The Steps of Post-Mortem Administration

The Steps of Post-Mortem Administration

When the administration of a decedent’s estate begins, those who are most directly concerned are often uncertain about what to expect and how to proceed. Most clients are not familiar with the administration of decedent’s estates and with the many steps to be taken before the estate may be distributed and closed.

This memorandum will outline in general form the matters to be considered in the administration of a decedent’s estate and the obligations one assumes as a trustee of the trust. A memo such as this must be general in nature. Most of what is contained this memo applies to all estates regardless of whether the trustee is an individual or a financial institution. However, our primary purpose is to introduce individual trustees to the process of administering a decedent’s estate and to possibly anticipate some of your questions and concerns.

As trustee of the trust, you are the person designated to administer the decedent’s estate. The succeeding paragraphs are in a certain order, but are not written in any order of importance or in any chronological sequence. Some of them may not be applicable to your decedent’s estate.
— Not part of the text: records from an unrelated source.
/-! ### `State.bumpCtx` -/

@[simp] theorem State.bumpCtx_board (x : Nat) (c : Ctr) (n : Nat) : (s.bumpCtx x c n).board = s.board := rfl
@[simp] theorem State.bumpCtx_fuses (x : Nat) (c : Ctr) (n : Nat) : (s.bumpCtx x c n).fuses = s.fuses := rfl
@[simp] theorem State.bumpCtx_flashes (x : Nat) (c : Ctr) (n : Nat) : (s.bumpCtx x c n).flashes = s.flashes := rfl
@[simp] theorem State.bumpCtx_boot (x : Nat) (c : Ctr) (n : Nat) : (s.bumpCtx x c n).boot = s.boot := rfl
@[simp] theorem State.bumpCtx_host (x : Nat) (c : Ctr) (n : Nat) : (s.bumpCtx x c n).host = s.host := rfl
@[simp] theorem State.bumpCtx_fws (x : Nat) (c : Ctr) (n : Nat) : (s.bumpCtx x c n).fws = s.fws := rfl
@[simp] theorem State.bumpCtx_upd (x : Nat) (c : Ctr) (n : Nat) : (s.bumpCtx x c n).upd = s.upd := rfl
@[simp] theorem State.bumpCtx_flt (x : Nat) (c : Ctr) (n : Nat) : (s.bumpCtx x c n).flt = s.flt := rfl
@[simp] theorem State.bumpCtx_hlt (x : Nat) (c : Ctr) (n : Nat) : (s.bumpCtx x c n).hlt = s.hlt := rfl
@[simp] theorem State.bumpCtx_tb (x : Nat) (c : Ctr) (n : Nat) : (s.bumpCtx x c n).tb = s.tb := rfl
@[simp] theorem State.bumpCtx_parts (x : Nat) (c : Ctr) (n : Nat) : (s.bumpCtx x c n).parts = s.parts := rfl
@[simp] theorem State.bumpCtx_fab (x : Nat) (c : Ctr) (n : Nat) : (s.bumpCtx x c n).fab = s.fab := rfl
@[simp] theorem State.bumpCtx_lend (x : Nat) (c : Ctr) (n : Nat) : (s.bumpCtx x c n).lend = s.lend := rfl
@[simp] theorem State.bumpCtx_mem (x : Nat) (c : Ctr) (n : Nat) : (s.bumpCtx x c n).mem = s.mem := rfl
@[simp] theorem State.bumpCtx_ws (x : Nat) (c : Ctr) (n : Nat) : (s.bumpCtx x c n).ws = s.ws := rfl
@[simp] theorem State.bumpCtx_posts (x : Nat) (c : Ctr) (n : Nat) : (s.bumpCtx x c n).posts = s.posts := rfl
@[simp] theorem State.bumpCtx_seqs (x : Nat) (c : Ctr) (n : Nat) : (s.bumpCtx x c n).seqs = s.seqs := rfl
@[simp] theorem State.bumpCtx_cores (x : Nat) (c : Ctr) (n : Nat) : (s.bumpCtx x c n).cores = s.cores := rfl
@[simp] theorem State.bumpCtx_floorUsed (x : Nat) (c : Ctr) (n : Nat) : (s.bumpCtx x c n).floorUsed = s.floorUsed := rfl
@[simp] theorem State.bumpCtx_poolUsed (x : Nat) (c : Ctr) (n : Nat) : (s.bumpCtx x c n).poolUsed = s.poolUsed := rfl
@[simp] theorem State.bumpCtx_ctr (x : Nat) (c : Ctr) (n : Nat) : (s.bumpCtx x c n).ctr = s.ctr := rfl
@[simp] theorem State.bumpCtx_freeCtr (x : Nat) (c : Ctr) (n : Nat) : (s.bumpCtx x c n).freeCtr = s.freeCtr := rfl
@[simp] theorem State.bumpCtx_lastLog (x : Nat) (c : Ctr) (n : Nat) : (s.bumpCtx x c n).lastLog = s.lastLog := rfl
@[simp] theorem State.bumpCtx_poison (x : Nat) (c : Ctr) (n : Nat) : (s.bumpCtx x c n).poison = s.poison := rfl
@[simp] theorem State.bumpCtx_pending (x : Nat) (c : Ctr) (n : Nat) : (s.bumpCtx x c n).pending = s.pending := rfl
@[simp] theorem State.bumpCtx_out (x : Nat) (c : Ctr) (n : Nat) : (s.bumpCtx x c n).out = s.out := rfl

/-! ### `State.onCtx` -/

@[simp] theorem State.onCtx_board (c : Nat) (f : Ctx → Ctx) : (s.onCtx c f).board = s.board := rfl
@[simp] theorem State.onCtx_fuses (c : Nat) (f : Ctx → Ctx) : (s.onCtx c f).fuses = s.fuses := rfl
@[simp] theorem State.onCtx_flashes (c : Nat) (f : Ctx → Ctx) : (s.onCtx c f).flashes = s.flashes := rfl
@[simp] theorem State.onCtx_boot (c : Nat) (f : Ctx → Ctx) : (s.onCtx c f).boot = s.boot := rfl
@[simp] theorem State.onCtx_host (c : Nat) (f : Ctx → Ctx) : (s.onCtx c f).host = s.host := rfl
@[simp] theorem State.onCtx_fws (c : Nat) (f : Ctx → Ctx) : (s.onCtx c f).fws = s.fws := rfl
@[simp] theorem State.onCtx_upd (c : Nat) (f : Ctx → Ctx) : (s.onCtx c f).upd = s.upd := rfl
@[simp] theorem State.onCtx_flt (c : Nat) (f : Ctx → Ctx) : (s.onCtx c f).flt = s.flt := rfl
@[simp] theorem State.onCtx_hlt (c : Nat) (f : Ctx → Ctx) : (s.onCtx c f).hlt = s.hlt := rfl
@[simp] theorem State.onCtx_tb (c : Nat) (f : Ctx → Ctx) : (s.onCtx c f).tb = s.tb := rfl
@[simp] theorem State.onCtx_parts (c : Nat) (f : Ctx → Ctx) : (s.onCtx c f).parts = s.parts := rfl
@[simp] theorem State.onCtx_fab (c : Nat) (f : Ctx → Ctx) : (s.onCtx c f).fab = s.fab := rfl
@[simp] theorem State.onCtx_lend (c : Nat) (f : Ctx → Ctx) : (s.onCtx c f).lend = s.lend := rfl
@[simp] theorem State.onCtx_mem (c : Nat) (f : Ctx → Ctx) : (s.onCtx c f).mem = s.mem := rfl
@[simp] theorem State.onCtx_ws (c : Nat) (f : Ctx → Ctx) : (s.onCtx c f).ws = s.ws := rfl
@[simp] theorem State.onCtx_posts (c : Nat) (f : Ctx → Ctx) : (s.onCtx c f).posts = s.posts := rfl
@[simp] theorem State.onCtx_seqs (c : Nat) (f : Ctx → Ctx) : (s.onCtx c f).seqs = s.seqs := rfl
@[simp] theorem State.onCtx_cores (c : Nat) (f : Ctx → Ctx) : (s.onCtx c f).cores = s.cores := rfl
@[simp] theorem State.onCtx_floorUsed (c : Nat) (f : Ctx → Ctx) : (s.onCtx c f).floorUsed = s.floorUsed := rfl
@[simp] theorem State.onCtx_poolUsed (c : Nat) (f : Ctx → Ctx) : (s.onCtx c f).poolUsed = s.poolUsed := rfl
@[simp] theorem State.onCtx_ctr (c : Nat) (f : Ctx → Ctx) : (s.onCtx c f).ctr = s.ctr := rfl
@[simp] theorem State.onCtx_freeCtr (c : Nat) (f : Ctx → Ctx) : (s.onCtx c f).freeCtr = s.freeCtr := rfl
@[simp] theorem State.onCtx_lastLog (c : Nat) (f : Ctx → Ctx) : (s.onCtx c f).lastLog = s.lastLog := rfl
@[simp] theorem State.onCtx_poison (c : Nat) (f : Ctx → Ctx) : (s.onCtx c f).poison = s.poison := rfl
@[simp] theorem State.onCtx_pending (c : Nat) (f : Ctx → Ctx) : (s.onCtx c f).pending = s.pending := rfl
@[simp] theorem State.onCtx_out (c : Nat) (f : Ctx → Ctx) : (s.onCtx c f).out = s.out := rfl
In general all steps in the administration of the estate will be directed toward three major goals: (1) the collection, conservation and valuation of assets, (2) the payment of debts and taxes, and, (3) the distribution of the balance of the assets as provided in the trust. Your duties as trustee would be to collect and conserve, manage and control the assets of the estate, pay the debts and taxes, and distribute in accordance to the terms of the trust. The law expects you to use care and diligence in carrying out these duties.
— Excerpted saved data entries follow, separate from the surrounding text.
-- ==== Sys2Proof/Tests/Slice0.lean ====
section
/-! SUPPORT. Small tests: the hypotheses of every statement are met by concrete states (`wit_…`), the spec's worked
cases come out as printed (`test_…`), and each check of `Instr.wellFormed` refuses a command. -/

namespace Sys2Proof.Tests

open Sys2Proof Sys2Proof.Machine

set_option linter.all false
set_option Elab.async false

/-! ### Small states -/

/-- A message of session 1 in window 0, routed to its owner. -/
def msgOf (op : Nat) (bs : List Byte) : Msg := ⟨0, op, 1, 0, 3, 2, 0, bs, .routed, false, false, 0, 0⟩

/-- The block after boot with every link trained, six processors running, and the management session in window 0. -/
def up : State := { State.reset with
  board := { State.reset.board with perstN := true }
  boot := { State.reset.boot with
    stage := .serving, ready := true, hbmUp := [true, true], diesUp := [true, true, true, true]
    dieDone := [true, true, true, true], dieBytes := [2 ^ 36, 2 ^ 36, 2 ^ 36, 2 ^ 36], fabricDone := true }
  fws := List.replicate 6 { Fwp.fresh with st := .running }
  host := { State.reset.host with linkUp := true, sessions := [⟨1, [0], 3, 2, 0x3FFF, true⟩], nextSession := 2 }
  tb := { State.reset.tb with st := .aligned } }

/-- The share of context 0: everything that a test needs. -/
def share0 : Share := { Share.fresh with
  t4Gib := 1, t3Lots := 2, seqCount := 1024, wsCount := 64, tpCount := 64, stagingMib := 64, rxMib := 8, table64k := 40, t1Mib := 256
  t2Mib := [64, 64, 64, 64], dModel := 64, stepLimit := 64, sliceUs := 1000 }

/-- `up` with context 0 ACTIVE, changed by `f`. -/
def act (f : Ctx → Ctx) : State :=
  { up with ctxs := updAt up.ctxs 0 (fun x => f { x with st := .active, share := share0 }) }

/-- A message with given field values waits at its owner. -/
def ask (s : State) (op : Nat) (fs : List Fld) (a : List Nat) : State :=
  { s with host := { s.host with msgs := [msgOf op (writeFields (fs.zip a))] } }

/-- The message that `ask` puts there. -/
def asked (op : Nat) (fs : List Fld) (a : List Nat) : Msg := msgOf op (writeFields (fs.zip a))

theorem ite_lt {p : Prop} [Decidable p] {a b n : Nat} (ha : a < n) (hb : b < n) : (if p then a else b) < n := by
  split <;> assumption

theorem owner_lt (op : Nat) : owner op < 6 := by
  unfold owner
  iterate 12 refine ite_lt (by decide) ?_
  decide

/-- A message that `ask` puts there is the next one of its owner. -/
theorem takes_ask {s : State} {op : Nat} {fs : List Fld} {a : List Nat}
    (hr : ∀ n < 6, (s.fw n).st = .running) (hd : s.flt.dev = .serving) :
    Takes (ask s op fs a) 0 op (asked op fs a) where
  oldest := by simp [ask, asked, State.oldest, msgOf]
  running := hr _ (owner_lt op)
  serves := by simp [ask, State.stopFault, hd]

theorem up_runs : ∀ n < 6, (up.fw n).st = .running := by decide

theorem act_runs (f : Ctx → Ctx) : ∀ n < 6, ((act f).fw n).st = .running := up_runs

/-- The session of an asked message owns context 0. -/
theorem admits_st {s : State} {op : Nat} {fs : List Fld} {a : List Nat} (hc : (s.ctx 0).st = .active)
    (hs : (s.ctx 0).share = share0) (hh : s.host.sessions = up.host.sessions ∧ s.host.wins = up.host.wins)
    (hp : s.parts = up.parts) : Admits (ask s op fs a) (asked op fs a) 0 := by
  have hc' : ((ask s op fs a).ctx 0).st = .active := hc
  have hs' : ((ask s op fs a).ctx 0).share = share0 := hs
  refine ⟨by decide, by rw [hc']; decide, ?_, by rw [hc']; decide, ?_⟩
  · have : (ask s op fs a).admitted (asked op fs a).sess = 0xFF := by
      unfold State.admitted State.session State.admission State.win ask
      simp only [hh.1, hh.2]
      rfl
    unfold State.owns
    rw [hs', this]
    decide
  · rw [hs']; unfold State.part ask; simp only [hp]; rfl

theorem admits_act {f : Ctx → Ctx} {op : Nat} {fs : List Fld} {a : List Nat} (h1 : ∀ x, (f x).st = x.st)
    (h2 : ∀ x, (f x).share = x.share) : Admits (ask (act f) op fs a) (asked op fs a) 0 :=
  admits_st (h1 _) (h2 _) ⟨rfl, rfl⟩ rfl

/-- The handle of slot 1 of context 0 in T1. -/
def h1 : Nat := 2 ^ 30 + 64

theorem alloc_ok {s t : State} {c n h a : Nat} {u : State} (hn : n ≠ 0) (e : t.khanAlloc c 1 0 0x1 n = (some (h, a), u)) :
    s.allocOr t c n = .inr (u, h) := by simp [State.allocOr, e, hn]

theorem alloc_none {s t : State} {c : Nat} : s.allocOr t c 0 = .inr (t, 0) := rfl

theorem admits_msg {s : State} {m : Msg} (hc : (s.ctx 0).st = .active) (hs : (s.ctx 0).share = share0)
    (hh : s.host.sessions = up.host.sessions ∧ s.host.wins = up.host.wins) (hp : s.parts = up.parts) (hm : m.sess = 1) :
    Admits s m 0 := by
  have a := admits_st (op := 0) (fs := []) (a := []) hc hs hh hp
  exact ⟨a.bound, a.given, by rw [hm]; exact a.owned, a.stays, a.served⟩

/-! ### Every hypothesis can be met

Each theorem below applies the clauses of one statement to concrete states and operands; that the applications check shows
that the hypotheses of each clause can be met together. -/

/-- `up` in STOPPED_C4. -/
def c4 : State := { up with flt := { up.flt with dev := .stoppedC4 } }

/-- `up` while it trains, or in another stage. -/
def atStage (g : Stage) : State := { up with boot := { State.reset.boot with stage := g } }

theorem wit_PowerAndResets (h : Obligations.PowerAndResets) : True := by
  replace h := h.2.2
  have := h.1 44 up rfl (by decide)
  replace h := h.2
  have := h.1 44 up rfl rfl (by decide)
  replace h := h.2
  have := h 44 c4 rfl rfl rfl
  trivial

theorem wit_BootChoice (h : Obligations.BootChoice) : True := by
  have := h.1 { atStage .load with boot := { (atStage .load).boot with cands := [1] } } 1 [] rfl rfl (.inr rfl) rfl
  replace h := h.2
  have := h.1 65536 (atStage .recovery) rfl rfl
  replace h := h.2
  have := h up rfl rfl
  trivial

/-- `up` with port 3 in a given state of training. -/
def portAt (st : PortSt) : State := up.onPort 3 (fun x => { x with st := st })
As the trustee of your trust, you in general will conduct the following:

a. Take possession of all of the estate’s property insofar as practicable.

b. Collect all dividends, interest and other income, and deposit all such items in an interest-earning estate bank account(s) until the estate is closed.

c. Keep a detailed account of all your receipts and disbursements for the estate, listing the date, source and amount of each receipt, and the date, nature of payment and amount of each disbursement.

d. File all tax returns and pay all taxes on a timely basis.

e. Keep the estate property adequately insured, reviewing all casualty, property and liability insurance policies for the possible need for additional insurance.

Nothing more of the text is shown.